[interhelp #14905] Running on LSF-like cluster

GoogleCodeExporter commented 9 years ago

Hi,

I've ben trying to run Interproscan on an LSF-like cluster, specifically on 
OpenLava. Openlava (openlava.org) is a fork of the defunct Platform Lava and 
Platform LSF and is, at least for my purpose so far, syntax-compatible with LSF.

However, when trying to run Interproscan, I get this:

[uk.ac.ebi.interpro.scan.jms.master.DistributedBlackBoxMaster:299] WARN - 
Restarted scheduledExecutorService for updating ClusterState

Works fine if I run it on a single machine tho. Any ideas what sort of problem 
I could be looking at here?

Cheers,

Marc

Original issue reported on code.google.com by mphoepp...@gmail.com on 18 Feb 2014 at 2:16

GoogleCodeExporter commented 9 years ago

Hi Marc,

It looks like InterProScan 5 is failing to run and/or parse the bjobs command.

1. Which version of InterProScan 5 are you running? 

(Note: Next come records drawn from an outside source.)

-- ==== Sys2Proof/Proofs/RopeEngines.lean ====
section
/-! The events of a rope engine (R105, R107, R122, R127): a command taken, performed and answered, and a walk that goes on. -/

namespace Sys2Proof.Machine

theorem exec_ropeCommandTake {s : State} {die : Nat} {c : RopeCmd} {rest : List RopeCmd} (hidle : (s.die die).rope = none)
    (hq : (s.die die).q5 = c :: rest) (hnext : s.ropeWaits die c = false) :
    exec (.ropeCommandTake die) s = .next (s.setDie die { s.die die with
      rope := some { cmd := c, ended := if c.cancelled = true then some (13, 0, [0, 0, 0]) else none }, q5 := rest }) := by
  have hx : exec (.ropeCommandTake die) s = execRopeCommandTake die s := rfl
  simp only [hx, execRopeCommandTake, hidle, hq, hnext, Bool.false_eq_true, if_false]

/-! ### The record of a command (R115, R127) -/

theorem die_setRope_rope (s : State) (die : Nat) (r : Option RopeRun) : ((s.setRope die r).die die).rope = r := by
  simp [State.setRope, State.die]

/-- The record goes out, and the engine is free. -/
def State.ropeSent (s : State) (die : Nat) (c : RopeCmd) (status nodes : Nat) (ws : List Word) : State :=
  ((s.dropRemotes (ropeLoc die)).setRope die none).ropeReport c (ropeAnswer c status nodes ws)

/-- Nothing of the engine is out, and the queue of the command's form has room. -/
def State.MaySend (s : State) (die : Nat) (c : RopeCmd) : Prop :=
  s.AsksNone (ropeLoc die) ∧ (c.form = .returning ∨ s.roomFor c.by'.loc c.by'.launch (if c.form = .plain then 6 else 0) = true)

theorem ropeSend_ended {s : State} {die status nodes : Nat} {r : RopeRun} {ws : List Word} (hend : r.ended = some (status, nodes, ws))
    (hbuf : r.buf = []) (h : s.MaySend die r.cmd) : s.ropeSend die r = s.ropeSent die r.cmd status nodes ws := by
  obtain ⟨hfree, hroom⟩ := h
  have hgo : (r.cmd.form == .returning || s.roomFor r.cmd.by'.loc r.cmd.by'.launch (if r.cmd.form = .plain then 6 else 0)) = true := by
    simpa using hroom
  unfold State.ropeSend
  extract_lets t
  have ht : t = s := by
    unfold t
    split
    · exact dropRefusedWrites_none hfree
    · rw [refusedWrites_none hfree]
  rw [ht]
  simp [hend, hbuf, writesOut_none hfree, hgo, State.ropeSent]

theorem exec_ropeCommandDone_ended {s : State} {die status nodes : Nat} {r : RopeRun} {ws : List Word}
    (hr : (s.die die).rope = some r) (hfault : s.ropeFault die = false) (hend : r.ended = some (status, nodes, ws)) (hbuf : r.buf = [])
    (h : s.MaySend die r.cmd) : exec (.ropeCommandDone die) s = .next (s.ropeSent die r.cmd status nodes ws) := by
  have hx : exec (.ropeCommandDone die) s = execRopeCommandDone die s := rfl
  simp [hx, execRopeCommandDone, hr, hfault, hend, ropeSend_ended hend hbuf h]

/-! ### A command performed (R103, R127) -/

/-- The state after work that has succeeded and claimed its counts in `x`: its writes performed, its answer kept with the run, its pool
that of the job. -/
def RopeRun.performed (r : RopeRun) (die : Nat) (x : State) (v : EngSt) (ws : List Word) : State :=
  let p := EngSt.perform { v with s := { v.s with
    remotes := x.remotes, laneHoles := x.laneHoles, outbox := x.outbox, laneOut := x.laneOut } }
  { p.setRope die (some { r with ended := some (0, v.nodes, ws) }) with pools := Sparse.put p.pools r.cmd.by'.job v.pool }

section
variable {s x : State} {die : Nat} {r : RopeRun} {ws : List Word} {v : EngSt}
  (hv : EngM.result ((ropeWork r.cmd).run' {}) (s.engSt die r.cmd) = .ok ws v) (hlock : v.unlocked = true) (hclaim : s.claim v = (x, .done))
include hv hlock hclaim

theorem ropeAttempt_done : s.ropeAttempt die r = r.performed die x v ws := by
  simp only [State.ropeAttempt, hv, hlock, hclaim]
  rfl

theorem exec_ropeCommandDone_performs (hr : (s.die die).rope = some r) (hfault : s.ropeFault die = false) (hend : r.ended = none)
    (hfn : r.cmd.fn ≠ .rwalk) (hbuf : r.buf = []) (h : (r.performed die x v ws).MaySend die r.cmd) :
    exec (.ropeCommandDone die) s = .next ((r.performed die x v ws).ropeSent die r.cmd 0 v.nodes ws) := by
  have hx : exec (.ropeCommandDone die) s = execRopeCommandDone die s := rfl
  have hrun : ((r.performed die x v ws).die die).rope = some { r with ended := some (0, v.nodes, ws) } := die_setRope_rope _ die _
  simp [hx, execRopeCommandDone, hr, hfault, hend, hfn, ropeAttempt_done hv hlock hclaim, hrun,
    ropeSend_ended (r := { r with ended := some (0, v.nodes, ws) }) rfl hbuf h]

end

/-! ### Walks and drained blocks (R107, R122) -/

theorem exec_rwalkDescriptorPush {s : State} {die : Nat} {r : RopeRun} {b : List Byte} {n : Nat} {t : EngSt}
    (hr : (s.die die).rope = some r) (hfn : r.cmd.fn = .rwalk) (hend : r.ended = none) (hfault : s.ropeFault die = false)
    (hroom : s.pushWalk r false = (s, r, true))
    (ht : EngM.result ((walkNext r.cmd r.walked).run' {}) (s.engSt die r.cmd) = .ok (some (b, n)) t) :
    let u := (t.s.dropRemotes (ropeLoc die)).pushWalk
      { r with pushed := r.pushed + 1, walked := r.walked + n, buf := r.buf ++ b } false
    exec (.rwalkDescriptorPush die) s = .next (u.1.setRope die (some u.2.1)) := by
  have hx : exec (.rwalkDescriptorPush die) s = execRwalkDescriptorPush die s := rfl
  simp [-StateT.run'_eq, hx, execRwalkDescriptorPush, hr, hfn, hend, hfault, hroom, ht]

theorem exec_blockDrainExpire {s : State} {die index : Nat} {d : DirEntry}
    (hd : d = DirEntry.ofBytes (s.bytes (localOf (s.directoryPa (die * 2 ^ 29 + index))) 32)) (hstate : d.state = 2)
    (hzn : d.hzn.toNat ≤ s.time.toNat) : exec (.blockDrainExpire die index) s =
      .next (s.engineSet (s.directoryPa (die * 2 ^ 29 + index)) (DirEntry.bytes { d with state := 0 })) := by
  have hx : exec (.blockDrainExpire die index) s = execBlockDrainExpire die index s := rfl
  subst hd
  rw [hx]
  exact if_pos ⟨hstate, hzn⟩

end Sys2Proof.Machine
end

2. What do you get when you run the following three commands? Change the 
commands to suit your setup, but am interested in the outputs: 
testRunBjobs.log, testRunLSFBjobs.log

  bjobs -P testRun > testRunBjobs.log
  bsub -o testRunLSFBjobs.log bjobs -P testRun 

3. When you change the grid.name to 'other' and max.tier.depth to 1 in your 
interproscan.properties file do you also get problems.

grid.name=other-cluster
max.tier.depth=1

Regards,
Gift

Original comment by nuka....@gmail.com on 21 Feb 2014 at 2:15

GoogleCodeExporter commented 9 years ago

The change for this is done now.

Original comment by nuka....@gmail.com on 21 Feb 2014 at 2:53

Changed state: Started

GoogleCodeExporter commented 9 years ago

Original comment by Maxim.Sc...@gmail.com on 21 Feb 2014 at 3:50

Changed title: [interhelp #14905] Running on LSF-like cluster

GoogleCodeExporter commented 9 years ago

Hi, 

thanks for looking into this.

- Version is 5.3.46; also redownloaded to verify that it is indeed the latest 
version
- Ran it from withon /home this time to make sure that there are no permission 
problems of any kind
- Changed interproscan.properties as suggested

- Output when running the test data set attached

- Output from the two suggested commands below:

1) bjobs -P testRun > testRunBjobs.log
No job found in project testRun 
-> output file testRunBjobs.log is empty

2) bsub -o testRunLSFBjobs.log bjobs -P testRun
Note (the actual user name was removed by me)
--
Job <14080> is submitted to default queue <normal>.

cat testRunLSFBjobs.log
Sender: LSF System <openlava@bnode-03>
Subject: Job 14081: <bjobs -P testRun> Exited

Job <bjobs -P testRun> was submitted from host <bhead> by user <removed>.
Job was executed on host(s) <bnode-03>, in queue <normal>, as user <removed>.
</home/removed> was used as the home directory.
</home/removed> was used as the working directory.
Started at Fri Feb 21 17:08:20 2014
Results reported at Fri Feb 21 17:08:21 2014

Your job looked like:

------------------------------------------------------------
# LSBATCH: User input
bjobs -P testRun
------------------------------------------------------------

Exited with exit code 255.

Resource usage summary:

    CPU time   :      0.02 sec.
    Max Memory :         4 MB
    Max Swap   :       119 MB

    Max Processes  :         1

The output (if any) follows:

No job found in project testRun

Original comment by mphoepp...@gmail.com on 21 Feb 2014 at 4:10

Attachments:

interproscan_openlava_error.txt

GoogleCodeExporter commented 9 years ago

Hi Marc,

It looks like some cluster property values are being ignored. I forgot to 
include one command to run in the previous message.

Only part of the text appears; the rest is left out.